In a Vulture interview yesterday, Jason Isaacs once again described an unnamed actor he worked with as “the worst bully ever and a global icon,” said the actor gave “a completely different performance off-camera than on,” and insisted that the experience “sucked” and “I’d never seen anything like it. Before, I would’ve licked the ground that this person walked on.”

Isaacs has 167 acting credits, so it’s not easy to pinpoint who he meant based on that alone. However, he has made a similar accusation before — in a 2011 interview with The Telegraph, he referred to a “famous, late, knighted actor” who “literally physically shoved me out of the shot with his elbows.”

That narrows the field a bit. The actor in question had passed away before 2011 and was knighted, which helps—sort of. As far as I can tell, Isaacs has worked with three knighted actors: Michael Gambon, Ian McKellen, and Sean Connery. Gambon didn’t pass until 2023, and McKellen is still with us (thank goodness). Sean Connery had a well-documented reputation for being difficult both personally and professionally—but Isaacs didn’t actually work with him onscreen. They were both credited in Dragonheart, but Connery only provided the voice of the dragon.

So, has Isaacs worked with any other knighted actors? Not technically. But he did work with someone he may have believed was knighted—Richard Harris, who played Dumbledore in the first two Harry Potter films. As an Irish citizen, Harris wasn’t eligible for a UK knighthood, though he did receive honorary knighthoods from both Denmark and Malta.

More to the point, Harris seems to fit the description: a late, legendary global icon with a well-established reputation for being difficult to work with. In fact, Isaacs has spoken about Harris specifically, recalling that before their first scene together, Harris regaled him with “some of the most hair-curling, jaw-dropping filthy stories about his adventures in the ’60s and every single gynecological detail of his swordsmanship.” Harris then sat silently as Isaacs “started to sweat and panic and twitch,” finally delivering his line only after Isaacs was thoroughly unsettled. Isaacs called it “the right performance” for the character but also admitted thinking, “You bastard.”

There’s no shortage of accounts backing up Harris’s reputation. A co-star from the 1961 film The Long and the Short and the Tall said it was “the most unpleasant film I ever worked on,” partly because Harris “resented” and “despised” Laurence Harvey and didn’t get along with him. Meg Bussert, who appeared with Harris in a stage production of Camelot, said “he could be difficult.” Clint Eastwood once described him as a “mad Irishman.”

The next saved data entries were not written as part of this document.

-- ==== Sys2Proof/Tests/Slice0.lean ====
section
/-! SUPPORT. Tests: each check of well-formedness refusing an ill-formed term; one written-out word for each
constructor; single steps with results from spec/95_test_vectors.md (or worked out from the rule named); and for each
statement with hypotheses a witness that they can be met, one for each of its clauses. -/

namespace Sys2Proof.Tests

open Machine

/-! ### Helpers -/

/-- The next state of an outcome. -/
def after : Host.Outcome State Fault Refusal → State
  | .next t => t
  | .fault _ => State.reset
  | .refused _ => State.reset

/-- The reset state with the pc, some registers and some memory words set. -/
def start (pc : Word) (regs : List (Reg × Word)) (cells : List (Word × Word)) : State :=
  cells.foldl (fun s c => s.writeMem c.1 c.2) (regs.foldl (fun s c => s.setReg c.1 c.2) (State.reset.setPc pc))

/-- The state after one step of the word `w`, placed at the pc of `s`. -/
def run1 (w : Nat) (s : State) : State := after (step (s.withFetchWord 16 w))

/-! ### Well-formedness refuses each ill-formed shape -/

theorem test_wellFormed_hlt : (Instr.hlt 1).wellFormed = false := by decide
theorem test_wellFormed_addReg : (Instr.addReg .r1 .r2 1).wellFormed = false := by decide
theorem test_wellFormed_subReg : (Instr.subReg .r1 .r2 2).wellFormed = false := by decide
theorem test_wellFormed_mulReg : (Instr.mulReg .r1 .r2 4).wellFormed = false := by decide
theorem test_wellFormed_divReg : (Instr.divReg .r1 .r2 8).wellFormed = false := by decide
theorem test_wellFormed_andReg : (Instr.andReg .r1 .r2 16).wellFormed = false := by decide
theorem test_wellFormed_orReg : (Instr.orReg .r1 .r2 31).wellFormed = false := by decide
theorem test_wellFormed_xorReg : (Instr.xorReg .r1 .r2 1).wellFormed = false := by decide
theorem test_wellFormed_movReg : (Instr.movReg .r1 .r2 1).wellFormed = false := by decide
theorem test_wellFormed_shlReg : (Instr.shlReg .r1 8).wellFormed = false := by decide
theorem test_wellFormed_shrReg : (Instr.shrReg .r1 8).wellFormed = false := by decide
theorem test_wellFormed_sarReg : (Instr.sarReg .r1 8).wellFormed = false := by decide
theorem test_wellFormed_rorReg : (Instr.rorReg .r1 63).wellFormed = false := by decide
theorem test_wellFormed_pushReg_index : (Instr.pushReg 8 0).wellFormed = false := by decide
theorem test_wellFormed_pushReg_ignored : (Instr.pushReg 7 1).wellFormed = false := by decide
theorem test_wellFormed_pop_index : (Instr.pop 8 0).wellFormed = false := by decide
theorem test_wellFormed_pop_ignored : (Instr.pop 7 1).wellFormed = false := by decide
theorem test_wellFormed_pushImm : (Instr.pushImm 511 0).wellFormed = false := by decide
theorem test_wellFormed_stackReserved : (Instr.stackReserved 0).wellFormed = false := by decide
theorem test_wellFormed_cmp : (Instr.cmp .r1 .r2 63).wellFormed = false := by decide
theorem test_wellFormed_br : (Instr.br .reserved 0).wellFormed = false := by decide
theorem test_wellFormed_ret : (Instr.ret 1).wellFormed = false := by decide

/-- Every shape has a well-formed term. -/
theorem test_wellFormed_accepts :
    [Instr.hlt 0, .addReg .r1 .r2 0, .addImm .r1 255, .shlReg .r1 7, .shlImm .r1 63, .movReg .r1 .r2 0, .movImm .r1 0,
     .ld .r1 .r2 63, .st .r1 .r2 63, .pushReg 7 0, .pop 7 0, .pushImm 511 1, .cmp .r1 .r2 0, .br .al 511, .call 2047,
     .ret 0].all Instr.wellFormed = true := by
  decide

He reportedly clashed with Marlon Brando on Mutiny on the Bounty. There are also accounts that he was either fired from or walked off the set of Red Desert, possibly for punching the director. Both of his ex-wives have publicly criticized his drinking and volatility. Ann Turkel described episodes of “jealousy and paranoia.”

Harris himself once even said he didn’t “want to be remembered for those bloody films,” referring to Harry Potter, which suggests he didn’t have a lot of warmth for them.

Does that mean Richard Harris was Isaacs’s bully? Not definitively. But if Isaacs was talking about him, it wouldn’t be a shock.